In our current culture, we tend to look at victims with pity. It's certainly not a bad thing to feel sympathy and empathy. We must feel those things if we're going to be good humans. But we seem to have turned victimization into a contest with points to be counted. The worse the adversity, the more victim points. The real problem with this thinking is that it automatically lowers the expectations of the person who has now been labeled as a victim. The result of all this is that many people overlook the not-so-obvious truth that survivors of adversity are stronger, more resourceful, and more resilient than the average person.

Now before you go thinking that I’m terribly insensitive to the plight of people who have been victims of violent crime and other traumatic situations, please know that I am intimately familiar with this topic. I was a victim of violent child abuse for the first 16 years of my life. The pain of being intentionally harmed when you’re too little and too vulnerable to prevent it is unspeakable—literally. It’s difficult, if not impossible, to adequately articulate the feelings that result from intentionally inflicted emotional and physical pain when your young brain isn’t developed enough yet to to process it and when you don’t have the vocabulary to describe it.

What I am confident of is that what it took to survive my abusive, chaotic, and very painful childhood was precisely what I needed to be successful in business. You might say that I was “Adversity Privileged.”

From being left with a neighbor by my mother, who never returned, I learned how to be alone. I learned how to take care of myself. I learned to never expect anyone to rescue me. Being self-reliant was extremely helpful when I started my first business. I intrinsically knew that no one was going to swoop in and save me during tough times. I felt completely responsible for myself and never expected anyone to help me or do me any favors.

From growing up with abusive guardians I learned to read faces and body language. Even as a little girl, I could tell within seconds of one of them walking in whether or not it was going to be a rough night. That talent came in exceptionally handy when I became a young insurance agent. I could tell within seconds if someone was interested or not or whether or not they were tracking with what I was saying.

I learned from hunger and poverty how to be resourceful about finding food and how to make a little money go a long way. This was extremely helpful when I was finally on my own. That skill enabled me to save the money I needed to buy my first house when I was 19, and my first rental when I was 21, and start my first company when I was 27.

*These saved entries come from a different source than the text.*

-- ==== Sys2Proof/Machine/Breakers.lean ====
section
/-! DEFINITION. The Breaker and Synchroniser (05): requests, trips, close-time measurement, cable alignment and sync
evaluation, as far as they act on the block's own records. What it presents to other blocks stands in the files that call
these operations. -/

namespace Sys2Proof.Machine

open Sys2Proof

/-! ## Close-time measurement -/

/-- A measurement concluded with a plausible result or without one (R81, R82): the last measured close time, the learned
close time of a marked breaker, the mark cleared, and CLOSE_MEASURED latched. Nothing happens with no measurement open. -/
def State.concludeMeasurement (s : State) (k : Breaker) (result : Option Nat) : State :=
  let r := s.breaker k
  if r.measuring then
    (s.setBreaker k
      { r with
        measuring := false
        lastMeasured := result
        learned := if r.mark then result.getD r.learned else r.learned
        mark := false }).latchBerth (breakerBerth k) .closeMeasured
  else s

/-- The measured close time in µs, signed (R81). -/
def measuredTime (nStatus nCmd : Ext) (offset : Nat) : Int := ((nStatus - nCmd).toNat * 250 + offset : Nat) - 250

/-- A result judged against the plausible range (R81). -/
def plausible (e : BreakerEntry) (z : Int) : Option Nat :=
  if (e.minimum.toNat : Int) ≤ z ∧ z ≤ (e.maximum.toNat : Int) then some z.toNat else none

/-! ## Requests -/

/-- An OPEN issued now (R78): issue cycle, operate limit read, limit reported cleared. -/
def State.issueOpen (s : State) (k : Breaker) : State :=
  s.setBreaker k
    { s.breaker k with
      command := .open, issue := s.ext, limit := msCycles (s.breakerEntry k).limit.toNat, limitReported := false,
      withdrawn := false }

/-- A CLOSE issued now (R77): issue cycle, operate limit read, withdrawn cleared, the measurement open. -/
def State.issueClose (s : State) (k : Breaker) : State :=
  s.setBreaker k
    { s.breaker k with
      command := .close, issue := s.ext, limit := msCycles (s.breakerEntry k).limit.toNat, withdrawn := false,
      measuring := true }

/-- What a close request comes to (R77). -/
inductive CloseResult where
  | issued
  | complete
  | unchanged
  | refused
  deriving DecidableEq, Repr

/-- A close request (R77). -/
def State.closeRequest (s : State) (k : Breaker) : State × CloseResult :=
  let r := s.breaker k
  match r.command, r.status with
  | .none, .open => (s.issueClose k, .issued)
  | .none, .closed => (s, .complete)
  | .close, _ => (s, .unchanged)
  | .none, .moving => (s, .refused)
  | .none, .fault => (s, .refused)
  | .open, _ => (s, .refused)

/-- An open request (R78); the flag says whether it is complete at once. -/
def State.openRequest (s : State) (k : Breaker) : State × Bool :=
  let r := s.breaker k
  match r.command with
  | .none => if r.status = .open then (s, true) else (s.issueOpen k, false)
  | .open => (s, false)
  | .close =>
    if r.withdrawn then (s, false)
    else (s.setBreaker k { r with withdrawn := true, withdrawCycle := s.ext }, false)

/-- A trip acting on one breaker (R80). -/
def State.tripBreaker (s : State) (k : Breaker) : State :=
  let r := s.breaker k
  match r.command with
  | .close => (s.concludeMeasurement k none).issueOpen k
  | .none => if r.status = .open then s else s.issueOpen k
  | .open => s

/-- Whether a breaker reads OPEN with no command in force. -/
def breakerAtRest (r : BreakerRecord) : Bool := r.status == .open && r.command == .none

/-! ## Cable alignment -/

/-- The start of alignment (R83). -/
def startAlignment (y : SyncRecord) : SyncRecord :=
  { y with alignment := .collecting, collected := 0, angleSum := 0, cableOffset := none }

/-- The stop of alignment (R83). -/
def stopAlignment (y : SyncRecord) : SyncRecord := { y with alignment := .inactive, collected := 0, angleSum := 0 }

/-- The start of a sync attempt (R86). -/
def startAttempt (y : SyncRecord) : SyncRecord := { y with attempt := .evaluating, stability := 0, lastEval := none }

/-- The end of a sync attempt (R86). -/
def endAttempt (y : SyncRecord) : SyncRecord := { y with attempt := .inactive, stability := 0 }

/-- The displacement of P against B when the crossing is counted (R84). -/
def countedDisplacement (bus : MeasRecord) (tP : Ticks) : Option Int :=
  match bus.lastCross.l1 with
  | some tB =>
    let d := signedDiff tP tB
    if bus.stale = false ∧ -(bus.period : Int) < d ∧ d < 2 * (bus.period : Int) then some d else none
  | none => none

/-- A counted crossing added to the collection (R84). -/
def addAngle (period : Nat) (d : Int) (y : SyncRecord) : SyncRecord :=
  let raw := foldAngle ((d * 36000).tdiv period)
  let angle := if y.collected = 0 then raw else y.firstAngle + foldAngle (raw - y.firstAngle)
  { y with
    firstAngle := if y.collected = 0 then raw else y.firstAngle
    angleSum := y.angleSum + angle
    collected := y.collected + 1 }

/-- The mean angle of a collection of eight (R85). -/
def meanAngle (y : SyncRecord) : Int := foldAngle (y.angleSum.tdiv 8)

/-- Whether the alignment passes: mean angle, rotation of P, voltage of P (R85). -/
def alignmentPasses (plug : MeasRecord) (y : SyncRecord) : Bool :=
  (-1500 ≤ meanAngle y && meanAngle y ≤ 1500) && plug.rotation == .ok &&
    (match plug.pointPermille with
      | some p => within 900 1100 p
      | none => false)

/-- A valid P crossing offered to the alignment (R84, R85): the record after it, and the verdict where the eighth crossing is
judged. -/
def alignmentCrossing (bus plug : MeasRecord) (tP : Ticks) (y : SyncRecord) : SyncRecord × Option Bool :=
  match y.alignment with
  | .inactive => (y, none)
  | .collecting =>
    match countedDisplacement bus tP with
    | none => (y, none)
    | some d =>
      let y' := addAngle bus.period d y
      if 8 ≤ y'.collected then
        if alignmentPasses plug y' then ({ y' with alignment := .inactive, cableOffset := some (meanAngle y') }, some true)
        else ({ y' with alignment := .inactive }, some false)
      else (y', none)

/-! ## Synchronising -/

/-- A valid P crossing recorded in the history (R86). -/
def recordPCrossing (t : Ticks) (y : SyncRecord) : SyncRecord := { y with pNew := some t, pOld := y.pNew }

/-- Whether a history entry is not after `tS` (R87). -/
def notAfter (tS : Ticks) (e : Option Ticks) : Bool :=
  match e with
  | some t => 0 ≤ signedDiff tS t
  | none => false

/-- The P reference: the newest history entry not after `tS` (R87). -/
def pReference (tS : Ticks) (y : SyncRecord) : Option Ticks :=
  if notAfter tS y.pNew then y.pNew else if notAfter tS y.pOld then y.pOld else none

/-- The valid interval from the P reference to `tS` (R87). -/
def syncInterval (plug : MeasRecord) (tS : Ticks) (y : SyncRecord) : Option Nat :=
  match pReference tS y with
  | some tP => if plug.stale = false ∧ (tS - tP).toNat < plug.period then some (tS - tP).toNat else none
  | none => none

/-- The angle of an interval (R87). -/
def syncAngle (interval period : Nat) : Int := foldAngle ((interval * 36000 / period : Nat) : Int)

/-- The angle gained during the advance (R87): rounded half up. -/
def advanceAngle (slip : Int) (advance : Nat) : Int := (slip * advance * 9 + 125000) / 250000

/-- One sync evaluation (R87, R88). -/
def syncEvaluation (plug ship : MeasRecord) (sb pb : BreakerRecord) (e : BerthEntry) (fnom : Nat) (tS : Ticks)
    (y : SyncRecord) : SyncEval :=
  let interval := syncInterval plug tS y
  let slip : Int := (plug.freq : Int) - ship.freq
  let advance := sb.learned + 250
  let theta := interval.map (fun d => syncAngle d plug.period)
  let delta := interval.map (fun _ => advanceAngle slip advance)
  let pred := interval.map (fun d => foldAngle (syncAngle d plug.period + advanceAngle slip advance))
  { theta := theta, slip := slip, advance := advance, deltaTheta := delta, thetaPred := pred
    angleOk := (match pred with
      | some z => z.natAbs ≤ e.closeWindow.toNat
      | none => false)
    slipOk := slip.natAbs ≤ e.slipMax.toNat
    voltageOk := (match plug.pointPermille, ship.pointPermille with
      | some a, some b => ((a : Int) - b).natAbs ≤ e.dvMax.toNat
      | _, _ => false)
    frequencyOk := within (clampLow fnom) (clampHigh fnom) ship.freq
    rotationOk := ship.rotation == .ok
    sbReady := sb.ready
    sbFree := sb.command == .none && sb.status == .open
    pbClosed := pb.status == .closed }

/-- Whether every window of an evaluation holds (R88). -/
def evalPasses (v : SyncEval) : Bool :=
  v.angleOk && v.slipOk && v.voltageOk && v.frequencyOk && v.rotationOk && v.sbReady && v.sbFree && v.pbClosed

/-- The sync record after an evaluation: the stability count and the last evaluation (R88). -/
def afterEvaluation (v : SyncEval) (y : SyncRecord) : SyncRecord :=
  { y with stability := if evalPasses v then min 3 (y.stability + 1) else 0, lastEval := some v }

/-! ## Modes -/

/-- A breaker at entry into CONFIG (R74): a CLOSE becomes NONE; everything else is kept. -/
def configBreaker (r : BreakerRecord) : BreakerRecord :=
  match r.command with
  | .close => { r with command := .none, withdrawn := false, measuring := false }
  | .none | .open => { r with measuring := false }

/-- One breaker's part of entry into CONFIG. An open measurement concludes without a result, which latches CLOSE_MEASURED
(R81) and leaves the learned and last measured close times and the mark as they were (R74). -/
def State.breakerConfigEntry (k : Breaker) (s : State) : State :=
  let r := s.breaker k
  let s' := s.setBreaker k (configBreaker r)
  if r.measuring then s'.latchBerth (breakerBerth k) .closeMeasured else s'

/-- The block at entry into CONFIG or at the tables' return (R74, R83), plug breakers first, from berth 0 to 3: R74 gives no order, and only
the order of notices shows it (DESIGN CHOICE, entry 44). -/
def State.bsyConfigEntry (s : State) : State :=
  let s1 := forEach (fun b s => s.breakerConfigEntry (.pb b)) s
  let s2 := forEach (fun b s => s.breakerConfigEntry (.sb b)) s1
  forEach (fun b s => s.setSync b { SyncRecord.reset with cableOffset := (s.sync b).cableOffset }) s2

/-- A breaker at entry into OPERATE by COMMIT (R74): the learned close time reloaded, an OPEN in force issued afresh. -/
def operateBreaker (now : Ext) (e : BreakerEntry) (r : BreakerRecord) : BreakerRecord :=
  let r' := { r with learned := e.configured.toNat }
  match r.command with
  | .open => { r' with issue := now, limitReported := false }
  | .none | .close => r'

/-- The block at entry into OPERATE by COMMIT (R74). -/
def State.bsyOperateEntry (s : State) : State :=
  { s with
    bsy := { s.bsy with
      pb := vmapIx (fun b r => operateBreaker s.ext (vget s.cfs.tables.pb b) r) s.bsy.pb
      sb := vmapIx (fun b r => operateBreaker s.ext (vget s.cfs.tables.sb b) r) s.bsy.sb } }

/-- Whether a command in force has reached its operate limit at a boundary (R79). -/
def limitReached (now : Ext) (r : BreakerRecord) : Bool :=
  match r.command with
  | .none => false
  | .close => r.limit ≤ (now - r.issue).toNat
  | .open => !r.limitReported && r.limit ≤ (now - r.issue).toNat

end Sys2Proof.Machine
end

From being burned, beaten, and demeaned as a child I developed a burning desire to help the disadvantaged. My painful childhood was precisely the training ground for the decades that I have spent protecting and defending (through insurance) the good people and organizations that help children who have been abused. I would not have been able to analyze the ways that foster kids and their caregivers get injured or killed, and create tragedy prevention trainings, if I hadn’t felt a personal connection with those children in foster care who had been severely abused.

From being homeless when I was 8 years old, I learned how to find clothes, shoes, and other useful things that other people had thrown away. I learned how to fix things so that I could use them or sell them. I learned how to knit and crochet so that I could make things that I could sell. The ability to fix things, find “work-arounds,” and see challenges as opportunities helped me to succeed in business where colleagues appeared to be stymied by what they interpreted as overwhelming problems.

In short, I became resilient and resourceful, and subsequently successful, not despite what I went through, but specifically because of it. And I'm not the only one. There are many successful survivors of childhood abuse, trafficking, and other traumatic situations.

Of course there were some very tough times in business. It wasn’t all perfect, but the resourcefulness, self-reliance, independence, financial management, learned abilities, and coping skills I acquired through a painful childhood equipped me to navigate challenges and turn them into opportunities for growth. I guess you could say that I had an unfair advantage. I’m “Adversity Privileged.”